*** SUPPLIED ENTRIES Section Begins ***

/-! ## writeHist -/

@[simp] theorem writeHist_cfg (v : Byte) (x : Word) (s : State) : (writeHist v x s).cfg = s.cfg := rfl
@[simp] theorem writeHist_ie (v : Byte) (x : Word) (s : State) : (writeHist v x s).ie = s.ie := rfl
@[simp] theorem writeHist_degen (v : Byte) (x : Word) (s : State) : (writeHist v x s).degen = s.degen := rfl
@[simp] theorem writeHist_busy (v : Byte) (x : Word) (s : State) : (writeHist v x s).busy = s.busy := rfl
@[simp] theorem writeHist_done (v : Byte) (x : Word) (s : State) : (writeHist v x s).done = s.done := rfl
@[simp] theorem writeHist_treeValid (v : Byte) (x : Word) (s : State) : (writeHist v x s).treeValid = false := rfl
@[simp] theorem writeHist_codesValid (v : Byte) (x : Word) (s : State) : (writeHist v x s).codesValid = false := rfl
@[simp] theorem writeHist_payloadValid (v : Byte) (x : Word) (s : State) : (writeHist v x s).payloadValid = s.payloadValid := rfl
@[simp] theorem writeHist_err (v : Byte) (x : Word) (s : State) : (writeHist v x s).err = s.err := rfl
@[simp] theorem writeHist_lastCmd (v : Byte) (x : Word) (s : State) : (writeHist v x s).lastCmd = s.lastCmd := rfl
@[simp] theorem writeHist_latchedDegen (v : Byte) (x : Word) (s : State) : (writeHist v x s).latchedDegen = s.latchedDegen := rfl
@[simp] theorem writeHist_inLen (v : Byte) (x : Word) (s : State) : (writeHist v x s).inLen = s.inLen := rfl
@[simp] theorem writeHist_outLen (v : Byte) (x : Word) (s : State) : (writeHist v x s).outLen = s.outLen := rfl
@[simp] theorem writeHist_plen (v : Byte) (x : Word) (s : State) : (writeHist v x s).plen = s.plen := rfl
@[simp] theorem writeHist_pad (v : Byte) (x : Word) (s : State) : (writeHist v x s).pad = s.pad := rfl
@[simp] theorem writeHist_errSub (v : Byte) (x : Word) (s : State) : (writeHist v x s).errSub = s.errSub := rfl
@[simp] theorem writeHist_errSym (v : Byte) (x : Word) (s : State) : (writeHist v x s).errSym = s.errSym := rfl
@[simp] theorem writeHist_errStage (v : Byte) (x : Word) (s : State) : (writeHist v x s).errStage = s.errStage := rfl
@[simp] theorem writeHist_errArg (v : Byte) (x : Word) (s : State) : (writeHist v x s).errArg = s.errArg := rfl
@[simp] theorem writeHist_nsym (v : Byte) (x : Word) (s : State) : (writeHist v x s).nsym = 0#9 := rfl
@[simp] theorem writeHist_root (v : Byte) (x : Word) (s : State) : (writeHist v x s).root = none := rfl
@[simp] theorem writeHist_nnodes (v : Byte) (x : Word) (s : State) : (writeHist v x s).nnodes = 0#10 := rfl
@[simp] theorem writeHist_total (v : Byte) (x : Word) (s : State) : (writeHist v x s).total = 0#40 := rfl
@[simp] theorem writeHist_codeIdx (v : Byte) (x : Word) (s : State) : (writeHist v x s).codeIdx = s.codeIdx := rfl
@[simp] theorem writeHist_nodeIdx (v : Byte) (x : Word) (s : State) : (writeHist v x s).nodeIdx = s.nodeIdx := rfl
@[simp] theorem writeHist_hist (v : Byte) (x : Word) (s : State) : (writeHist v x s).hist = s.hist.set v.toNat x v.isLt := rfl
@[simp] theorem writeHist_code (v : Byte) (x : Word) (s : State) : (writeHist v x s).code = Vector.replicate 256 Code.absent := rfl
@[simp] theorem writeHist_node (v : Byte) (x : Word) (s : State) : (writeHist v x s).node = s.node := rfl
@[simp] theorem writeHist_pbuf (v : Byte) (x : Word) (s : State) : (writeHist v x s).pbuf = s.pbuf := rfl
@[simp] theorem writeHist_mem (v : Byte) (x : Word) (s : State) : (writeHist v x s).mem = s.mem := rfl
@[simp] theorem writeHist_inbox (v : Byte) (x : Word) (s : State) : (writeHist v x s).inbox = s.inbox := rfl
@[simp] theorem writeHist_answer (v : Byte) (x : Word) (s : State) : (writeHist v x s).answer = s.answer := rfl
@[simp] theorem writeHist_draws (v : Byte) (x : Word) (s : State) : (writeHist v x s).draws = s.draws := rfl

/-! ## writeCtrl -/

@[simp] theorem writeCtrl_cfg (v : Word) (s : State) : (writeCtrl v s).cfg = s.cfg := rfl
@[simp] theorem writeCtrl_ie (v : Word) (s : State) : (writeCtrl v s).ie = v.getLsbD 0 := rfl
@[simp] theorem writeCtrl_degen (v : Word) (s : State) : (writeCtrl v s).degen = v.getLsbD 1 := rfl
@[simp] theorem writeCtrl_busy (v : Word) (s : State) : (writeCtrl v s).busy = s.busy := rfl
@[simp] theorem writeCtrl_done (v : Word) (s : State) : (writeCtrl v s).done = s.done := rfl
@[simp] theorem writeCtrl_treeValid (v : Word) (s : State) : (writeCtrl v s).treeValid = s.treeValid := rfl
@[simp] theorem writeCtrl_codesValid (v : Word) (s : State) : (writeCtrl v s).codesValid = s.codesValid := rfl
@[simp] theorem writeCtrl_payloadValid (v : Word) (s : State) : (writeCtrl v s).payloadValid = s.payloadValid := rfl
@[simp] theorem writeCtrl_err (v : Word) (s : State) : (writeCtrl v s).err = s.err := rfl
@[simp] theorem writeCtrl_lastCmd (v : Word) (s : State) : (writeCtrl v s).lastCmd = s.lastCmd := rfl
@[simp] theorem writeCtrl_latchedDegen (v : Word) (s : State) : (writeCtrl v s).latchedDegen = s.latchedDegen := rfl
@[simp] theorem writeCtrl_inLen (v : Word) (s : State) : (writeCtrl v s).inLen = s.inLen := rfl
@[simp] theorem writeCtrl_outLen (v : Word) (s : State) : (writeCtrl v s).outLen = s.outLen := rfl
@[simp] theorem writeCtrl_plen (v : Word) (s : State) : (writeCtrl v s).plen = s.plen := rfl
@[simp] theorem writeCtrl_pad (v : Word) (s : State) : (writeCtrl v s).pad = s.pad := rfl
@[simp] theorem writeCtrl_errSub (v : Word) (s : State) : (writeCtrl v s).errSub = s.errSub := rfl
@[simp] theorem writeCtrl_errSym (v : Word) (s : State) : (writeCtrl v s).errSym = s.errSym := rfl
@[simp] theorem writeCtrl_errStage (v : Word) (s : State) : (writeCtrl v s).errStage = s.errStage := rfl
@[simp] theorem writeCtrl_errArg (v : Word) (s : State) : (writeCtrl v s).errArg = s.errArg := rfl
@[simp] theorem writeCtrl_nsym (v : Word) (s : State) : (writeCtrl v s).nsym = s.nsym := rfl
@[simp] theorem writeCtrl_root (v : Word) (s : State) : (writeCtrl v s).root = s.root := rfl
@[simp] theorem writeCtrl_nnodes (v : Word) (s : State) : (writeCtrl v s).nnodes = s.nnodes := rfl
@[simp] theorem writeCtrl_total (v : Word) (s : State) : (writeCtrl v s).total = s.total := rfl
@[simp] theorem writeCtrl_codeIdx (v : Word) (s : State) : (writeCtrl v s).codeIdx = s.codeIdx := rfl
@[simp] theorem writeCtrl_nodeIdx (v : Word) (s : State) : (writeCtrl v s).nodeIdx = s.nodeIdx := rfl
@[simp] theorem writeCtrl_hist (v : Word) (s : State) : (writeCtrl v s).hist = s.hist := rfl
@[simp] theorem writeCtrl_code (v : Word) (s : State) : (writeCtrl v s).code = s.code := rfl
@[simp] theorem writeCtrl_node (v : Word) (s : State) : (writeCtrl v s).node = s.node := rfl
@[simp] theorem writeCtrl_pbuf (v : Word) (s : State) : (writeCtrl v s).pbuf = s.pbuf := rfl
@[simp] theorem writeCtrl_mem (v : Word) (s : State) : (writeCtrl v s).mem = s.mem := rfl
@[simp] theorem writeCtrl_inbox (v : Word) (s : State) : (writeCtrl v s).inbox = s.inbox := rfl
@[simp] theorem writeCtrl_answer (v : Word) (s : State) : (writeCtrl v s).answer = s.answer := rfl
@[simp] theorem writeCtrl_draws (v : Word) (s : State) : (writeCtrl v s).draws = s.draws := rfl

*** SUPPLIED ENTRIES Section Ends ***
*** SUPPLIED ENTRIES Section Begins ***

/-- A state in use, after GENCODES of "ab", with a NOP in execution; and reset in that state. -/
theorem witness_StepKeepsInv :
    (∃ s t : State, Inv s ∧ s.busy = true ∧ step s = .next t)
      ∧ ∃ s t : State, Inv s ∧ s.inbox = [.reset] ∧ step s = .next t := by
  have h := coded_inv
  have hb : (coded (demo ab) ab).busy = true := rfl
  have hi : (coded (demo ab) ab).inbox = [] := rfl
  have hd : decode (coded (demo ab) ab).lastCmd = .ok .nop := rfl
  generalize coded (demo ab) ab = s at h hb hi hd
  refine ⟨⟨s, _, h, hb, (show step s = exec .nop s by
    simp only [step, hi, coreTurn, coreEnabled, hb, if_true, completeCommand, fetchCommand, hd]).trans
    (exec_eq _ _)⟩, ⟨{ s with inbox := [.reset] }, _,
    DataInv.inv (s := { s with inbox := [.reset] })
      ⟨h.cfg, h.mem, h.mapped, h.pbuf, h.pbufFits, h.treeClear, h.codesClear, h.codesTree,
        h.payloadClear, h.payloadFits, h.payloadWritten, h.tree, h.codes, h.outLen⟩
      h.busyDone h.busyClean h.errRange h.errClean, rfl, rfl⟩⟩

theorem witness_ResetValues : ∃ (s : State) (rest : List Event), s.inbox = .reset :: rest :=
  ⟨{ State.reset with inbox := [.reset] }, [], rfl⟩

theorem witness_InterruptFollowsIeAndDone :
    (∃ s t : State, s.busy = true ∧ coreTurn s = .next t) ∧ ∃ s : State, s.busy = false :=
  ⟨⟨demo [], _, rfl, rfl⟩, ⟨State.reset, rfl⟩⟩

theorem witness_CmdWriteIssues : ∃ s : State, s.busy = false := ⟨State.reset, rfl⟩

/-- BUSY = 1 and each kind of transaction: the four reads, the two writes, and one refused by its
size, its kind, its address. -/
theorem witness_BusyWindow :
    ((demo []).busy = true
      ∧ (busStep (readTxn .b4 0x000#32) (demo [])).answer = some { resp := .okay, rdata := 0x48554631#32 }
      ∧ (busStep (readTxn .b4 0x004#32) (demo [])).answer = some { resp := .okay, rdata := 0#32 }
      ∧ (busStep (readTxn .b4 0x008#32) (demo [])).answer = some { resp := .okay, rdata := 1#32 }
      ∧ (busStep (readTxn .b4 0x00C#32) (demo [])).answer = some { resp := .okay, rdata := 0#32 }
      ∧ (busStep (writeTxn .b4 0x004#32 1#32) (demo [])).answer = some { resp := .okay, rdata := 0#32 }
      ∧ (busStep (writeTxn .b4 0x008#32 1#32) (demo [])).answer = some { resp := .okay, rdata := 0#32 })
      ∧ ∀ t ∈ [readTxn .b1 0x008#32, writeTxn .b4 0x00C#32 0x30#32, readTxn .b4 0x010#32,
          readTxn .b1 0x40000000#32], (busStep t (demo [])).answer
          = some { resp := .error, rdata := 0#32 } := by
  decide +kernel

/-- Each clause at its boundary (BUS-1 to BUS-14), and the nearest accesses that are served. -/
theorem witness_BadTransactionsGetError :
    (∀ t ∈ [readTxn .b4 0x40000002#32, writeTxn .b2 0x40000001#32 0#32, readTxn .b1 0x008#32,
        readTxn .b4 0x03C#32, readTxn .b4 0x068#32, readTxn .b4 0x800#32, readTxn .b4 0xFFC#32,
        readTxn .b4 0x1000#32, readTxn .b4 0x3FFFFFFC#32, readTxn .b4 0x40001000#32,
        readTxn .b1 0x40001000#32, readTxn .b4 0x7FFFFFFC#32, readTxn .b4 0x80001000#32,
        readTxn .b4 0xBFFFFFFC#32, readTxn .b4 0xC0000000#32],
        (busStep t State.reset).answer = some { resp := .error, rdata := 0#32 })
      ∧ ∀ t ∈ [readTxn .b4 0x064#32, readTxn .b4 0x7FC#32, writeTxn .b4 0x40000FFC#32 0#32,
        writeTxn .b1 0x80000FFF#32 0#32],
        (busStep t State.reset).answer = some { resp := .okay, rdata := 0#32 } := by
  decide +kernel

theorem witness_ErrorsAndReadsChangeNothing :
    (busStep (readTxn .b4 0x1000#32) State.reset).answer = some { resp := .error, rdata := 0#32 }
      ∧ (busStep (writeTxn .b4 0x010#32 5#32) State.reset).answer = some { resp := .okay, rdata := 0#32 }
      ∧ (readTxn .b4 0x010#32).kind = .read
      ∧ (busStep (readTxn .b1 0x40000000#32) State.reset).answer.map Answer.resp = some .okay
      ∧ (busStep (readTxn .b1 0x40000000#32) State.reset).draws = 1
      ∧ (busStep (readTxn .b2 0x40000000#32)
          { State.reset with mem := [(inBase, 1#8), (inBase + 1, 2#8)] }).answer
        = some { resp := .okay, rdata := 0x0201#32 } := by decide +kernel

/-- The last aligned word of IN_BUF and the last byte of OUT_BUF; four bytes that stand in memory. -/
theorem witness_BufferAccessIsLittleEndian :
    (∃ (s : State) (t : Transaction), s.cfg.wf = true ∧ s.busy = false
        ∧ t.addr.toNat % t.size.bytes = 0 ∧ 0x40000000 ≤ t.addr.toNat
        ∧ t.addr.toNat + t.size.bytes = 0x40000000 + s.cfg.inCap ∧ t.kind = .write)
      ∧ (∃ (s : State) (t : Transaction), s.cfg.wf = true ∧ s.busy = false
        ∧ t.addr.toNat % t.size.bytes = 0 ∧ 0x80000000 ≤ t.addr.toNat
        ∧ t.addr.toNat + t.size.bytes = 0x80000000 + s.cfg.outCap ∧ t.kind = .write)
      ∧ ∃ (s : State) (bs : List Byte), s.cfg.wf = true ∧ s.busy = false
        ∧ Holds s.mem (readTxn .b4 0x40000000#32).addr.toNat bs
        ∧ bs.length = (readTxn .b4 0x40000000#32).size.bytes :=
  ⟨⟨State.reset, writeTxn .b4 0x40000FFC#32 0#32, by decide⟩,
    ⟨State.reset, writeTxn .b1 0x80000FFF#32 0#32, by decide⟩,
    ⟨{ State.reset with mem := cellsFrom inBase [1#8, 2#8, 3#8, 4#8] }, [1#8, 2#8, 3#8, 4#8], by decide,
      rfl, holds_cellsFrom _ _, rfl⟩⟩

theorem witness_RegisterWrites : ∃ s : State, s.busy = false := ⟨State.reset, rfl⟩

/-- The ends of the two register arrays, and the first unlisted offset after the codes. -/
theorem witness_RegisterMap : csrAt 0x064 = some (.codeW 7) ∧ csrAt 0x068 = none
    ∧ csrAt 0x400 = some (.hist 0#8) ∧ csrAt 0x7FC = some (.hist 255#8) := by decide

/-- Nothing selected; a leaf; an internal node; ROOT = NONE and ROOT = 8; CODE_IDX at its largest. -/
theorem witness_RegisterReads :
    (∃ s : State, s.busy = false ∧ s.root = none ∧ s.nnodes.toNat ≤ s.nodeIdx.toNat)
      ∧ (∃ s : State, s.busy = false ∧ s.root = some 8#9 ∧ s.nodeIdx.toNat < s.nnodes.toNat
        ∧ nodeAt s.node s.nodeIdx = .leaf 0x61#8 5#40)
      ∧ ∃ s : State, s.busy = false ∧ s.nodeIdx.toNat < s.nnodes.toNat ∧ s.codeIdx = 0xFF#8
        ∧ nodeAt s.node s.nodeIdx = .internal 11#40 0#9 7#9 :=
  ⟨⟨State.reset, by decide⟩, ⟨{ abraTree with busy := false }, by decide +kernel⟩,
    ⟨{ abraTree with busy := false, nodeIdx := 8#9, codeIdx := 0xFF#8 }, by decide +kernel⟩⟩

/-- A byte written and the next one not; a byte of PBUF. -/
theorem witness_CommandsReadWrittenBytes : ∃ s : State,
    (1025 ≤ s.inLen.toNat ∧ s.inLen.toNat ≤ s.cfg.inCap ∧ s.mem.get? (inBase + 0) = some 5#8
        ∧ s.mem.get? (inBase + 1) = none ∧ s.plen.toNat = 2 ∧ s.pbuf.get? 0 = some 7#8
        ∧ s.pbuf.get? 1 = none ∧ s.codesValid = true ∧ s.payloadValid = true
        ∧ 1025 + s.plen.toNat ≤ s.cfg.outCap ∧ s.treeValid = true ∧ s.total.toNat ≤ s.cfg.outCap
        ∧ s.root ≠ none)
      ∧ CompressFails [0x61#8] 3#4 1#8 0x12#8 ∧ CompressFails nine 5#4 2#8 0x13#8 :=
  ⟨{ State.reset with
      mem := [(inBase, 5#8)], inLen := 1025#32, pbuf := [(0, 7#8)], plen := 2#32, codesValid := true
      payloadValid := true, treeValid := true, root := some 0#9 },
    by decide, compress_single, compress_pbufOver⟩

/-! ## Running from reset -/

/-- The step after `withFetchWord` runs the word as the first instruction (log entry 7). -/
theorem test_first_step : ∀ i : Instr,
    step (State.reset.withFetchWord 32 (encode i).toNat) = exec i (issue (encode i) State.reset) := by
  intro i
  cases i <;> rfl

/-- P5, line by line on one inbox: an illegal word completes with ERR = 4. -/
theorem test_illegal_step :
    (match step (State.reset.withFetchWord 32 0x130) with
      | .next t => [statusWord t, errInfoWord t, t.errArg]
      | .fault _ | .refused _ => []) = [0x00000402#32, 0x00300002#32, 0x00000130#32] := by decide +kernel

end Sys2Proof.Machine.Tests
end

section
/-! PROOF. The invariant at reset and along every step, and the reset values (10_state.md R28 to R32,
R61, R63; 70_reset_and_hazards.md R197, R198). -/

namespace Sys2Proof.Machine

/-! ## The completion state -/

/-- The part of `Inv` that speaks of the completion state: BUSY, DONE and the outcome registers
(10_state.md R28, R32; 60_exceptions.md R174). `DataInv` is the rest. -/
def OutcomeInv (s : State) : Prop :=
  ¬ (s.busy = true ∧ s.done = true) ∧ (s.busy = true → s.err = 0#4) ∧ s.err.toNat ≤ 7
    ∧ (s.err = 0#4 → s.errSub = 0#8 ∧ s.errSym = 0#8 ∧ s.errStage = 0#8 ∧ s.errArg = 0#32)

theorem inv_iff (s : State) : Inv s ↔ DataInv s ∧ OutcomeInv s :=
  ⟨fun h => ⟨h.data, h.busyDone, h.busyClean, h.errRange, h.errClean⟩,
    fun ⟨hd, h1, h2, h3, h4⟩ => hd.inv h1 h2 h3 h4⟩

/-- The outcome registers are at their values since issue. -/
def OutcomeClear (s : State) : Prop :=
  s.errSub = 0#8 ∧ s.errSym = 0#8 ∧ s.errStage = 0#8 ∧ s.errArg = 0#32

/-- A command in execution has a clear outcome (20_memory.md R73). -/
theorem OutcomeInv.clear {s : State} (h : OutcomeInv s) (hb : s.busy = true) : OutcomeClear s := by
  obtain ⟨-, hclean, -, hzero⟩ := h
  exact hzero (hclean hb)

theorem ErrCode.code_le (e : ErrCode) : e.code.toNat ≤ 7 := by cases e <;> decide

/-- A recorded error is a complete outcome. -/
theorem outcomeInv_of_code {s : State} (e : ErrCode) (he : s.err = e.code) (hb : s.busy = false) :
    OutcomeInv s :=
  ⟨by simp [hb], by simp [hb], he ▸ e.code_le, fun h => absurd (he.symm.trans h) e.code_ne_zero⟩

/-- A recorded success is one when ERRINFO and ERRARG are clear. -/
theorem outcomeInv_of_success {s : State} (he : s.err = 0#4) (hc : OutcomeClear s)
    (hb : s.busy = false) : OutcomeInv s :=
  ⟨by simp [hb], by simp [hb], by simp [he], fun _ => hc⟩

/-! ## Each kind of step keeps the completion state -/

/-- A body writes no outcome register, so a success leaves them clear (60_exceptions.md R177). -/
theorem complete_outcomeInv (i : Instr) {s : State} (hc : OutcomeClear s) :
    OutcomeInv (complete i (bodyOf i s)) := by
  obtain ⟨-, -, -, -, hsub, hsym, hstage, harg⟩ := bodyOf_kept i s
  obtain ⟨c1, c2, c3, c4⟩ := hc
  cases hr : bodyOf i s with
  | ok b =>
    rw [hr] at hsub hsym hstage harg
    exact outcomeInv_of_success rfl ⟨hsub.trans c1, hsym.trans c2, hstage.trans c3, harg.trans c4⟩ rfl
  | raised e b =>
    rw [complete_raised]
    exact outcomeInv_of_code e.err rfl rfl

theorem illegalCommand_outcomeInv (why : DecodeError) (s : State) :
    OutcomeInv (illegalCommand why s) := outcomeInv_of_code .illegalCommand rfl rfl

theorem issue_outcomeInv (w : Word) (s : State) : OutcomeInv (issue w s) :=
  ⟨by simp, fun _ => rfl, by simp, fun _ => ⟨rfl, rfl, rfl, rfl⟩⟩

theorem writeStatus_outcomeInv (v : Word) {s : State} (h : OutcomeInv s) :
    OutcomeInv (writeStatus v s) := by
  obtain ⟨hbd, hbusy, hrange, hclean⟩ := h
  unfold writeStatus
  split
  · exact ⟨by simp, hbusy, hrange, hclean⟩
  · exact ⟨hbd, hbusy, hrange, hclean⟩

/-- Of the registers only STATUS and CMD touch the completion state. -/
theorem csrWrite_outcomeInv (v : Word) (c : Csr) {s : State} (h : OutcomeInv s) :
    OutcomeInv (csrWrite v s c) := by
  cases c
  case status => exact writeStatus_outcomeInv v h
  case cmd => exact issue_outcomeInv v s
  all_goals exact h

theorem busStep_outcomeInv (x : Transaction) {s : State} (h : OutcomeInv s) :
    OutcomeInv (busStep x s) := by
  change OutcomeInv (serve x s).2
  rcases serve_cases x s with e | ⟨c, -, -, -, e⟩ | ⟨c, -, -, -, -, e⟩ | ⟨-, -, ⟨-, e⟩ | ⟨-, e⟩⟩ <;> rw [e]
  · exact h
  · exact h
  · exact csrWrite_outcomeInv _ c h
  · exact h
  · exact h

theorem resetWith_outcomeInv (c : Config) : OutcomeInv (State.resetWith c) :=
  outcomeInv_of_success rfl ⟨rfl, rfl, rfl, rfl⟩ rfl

*** SUPPLIED ENTRIES Section Ends ***
*** SUPPLIED ENTRIES Section Begins ***

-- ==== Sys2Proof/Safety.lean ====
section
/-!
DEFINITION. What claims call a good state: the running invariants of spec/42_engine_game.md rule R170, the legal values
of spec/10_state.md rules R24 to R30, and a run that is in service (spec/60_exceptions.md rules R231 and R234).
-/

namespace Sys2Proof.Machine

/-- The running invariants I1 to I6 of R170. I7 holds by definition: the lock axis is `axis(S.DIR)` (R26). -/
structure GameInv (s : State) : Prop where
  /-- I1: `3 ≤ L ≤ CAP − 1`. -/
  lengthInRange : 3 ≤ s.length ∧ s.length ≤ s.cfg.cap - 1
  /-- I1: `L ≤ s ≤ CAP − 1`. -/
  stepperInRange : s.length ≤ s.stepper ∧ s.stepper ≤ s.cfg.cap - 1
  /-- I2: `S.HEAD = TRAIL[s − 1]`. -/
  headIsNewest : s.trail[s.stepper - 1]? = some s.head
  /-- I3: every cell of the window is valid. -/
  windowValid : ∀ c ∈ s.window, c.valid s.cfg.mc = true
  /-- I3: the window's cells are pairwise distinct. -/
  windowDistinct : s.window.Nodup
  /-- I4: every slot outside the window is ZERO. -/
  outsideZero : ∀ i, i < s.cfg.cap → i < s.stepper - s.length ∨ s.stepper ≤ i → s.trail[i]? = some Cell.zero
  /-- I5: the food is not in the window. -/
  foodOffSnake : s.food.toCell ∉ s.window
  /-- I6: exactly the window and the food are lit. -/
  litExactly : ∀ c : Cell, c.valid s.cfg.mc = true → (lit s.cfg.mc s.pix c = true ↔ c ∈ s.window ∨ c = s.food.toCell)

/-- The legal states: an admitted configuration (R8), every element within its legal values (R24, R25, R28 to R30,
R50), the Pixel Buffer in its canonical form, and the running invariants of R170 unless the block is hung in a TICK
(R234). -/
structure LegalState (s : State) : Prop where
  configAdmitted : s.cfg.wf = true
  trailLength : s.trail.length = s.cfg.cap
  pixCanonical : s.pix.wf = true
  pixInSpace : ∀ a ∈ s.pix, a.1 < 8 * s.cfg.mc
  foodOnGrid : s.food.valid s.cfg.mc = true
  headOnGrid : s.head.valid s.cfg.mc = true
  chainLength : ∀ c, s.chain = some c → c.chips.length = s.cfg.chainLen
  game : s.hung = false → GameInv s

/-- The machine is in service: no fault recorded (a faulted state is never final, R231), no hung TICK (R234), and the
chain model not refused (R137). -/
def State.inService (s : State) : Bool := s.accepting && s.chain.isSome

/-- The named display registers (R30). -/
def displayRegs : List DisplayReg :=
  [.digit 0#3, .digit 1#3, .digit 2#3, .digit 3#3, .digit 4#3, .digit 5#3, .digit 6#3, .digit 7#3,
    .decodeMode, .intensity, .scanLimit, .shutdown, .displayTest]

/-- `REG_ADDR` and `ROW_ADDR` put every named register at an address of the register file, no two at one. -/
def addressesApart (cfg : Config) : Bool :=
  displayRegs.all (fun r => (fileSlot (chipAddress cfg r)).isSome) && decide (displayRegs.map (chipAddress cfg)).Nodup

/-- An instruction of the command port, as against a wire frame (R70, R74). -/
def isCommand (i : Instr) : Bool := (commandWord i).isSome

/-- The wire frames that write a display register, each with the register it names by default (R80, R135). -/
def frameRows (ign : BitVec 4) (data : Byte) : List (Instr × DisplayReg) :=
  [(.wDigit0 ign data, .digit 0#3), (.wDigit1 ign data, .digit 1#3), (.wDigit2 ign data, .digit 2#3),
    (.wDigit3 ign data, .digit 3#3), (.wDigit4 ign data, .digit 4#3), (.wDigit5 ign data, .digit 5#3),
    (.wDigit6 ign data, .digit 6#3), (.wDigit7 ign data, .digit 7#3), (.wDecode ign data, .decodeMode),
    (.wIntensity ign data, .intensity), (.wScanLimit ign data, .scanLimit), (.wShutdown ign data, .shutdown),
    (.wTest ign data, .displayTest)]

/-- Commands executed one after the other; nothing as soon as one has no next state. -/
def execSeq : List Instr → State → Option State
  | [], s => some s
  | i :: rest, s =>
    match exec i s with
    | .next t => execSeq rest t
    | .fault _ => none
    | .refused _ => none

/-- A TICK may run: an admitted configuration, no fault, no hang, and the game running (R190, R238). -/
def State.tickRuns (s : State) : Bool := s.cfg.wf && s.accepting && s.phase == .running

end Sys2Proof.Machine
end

*** SUPPLIED ENTRIES Section Ends ***

For the lines above, output exactly those from the line containing "obtain ⟨-, hclean, -, hzero⟩ := h" through the line containing "complete outcome. -/", and skip the others.

_OUTPUT_.
  obtain ⟨-, hclean, -, hzero⟩ := h
  exact hzero (hclean hb)

theorem ErrCode.code_le (e : ErrCode) : e.code.toNat ≤ 7 := by cases e <;> decide

/-- A recorded error is a complete outcome. -/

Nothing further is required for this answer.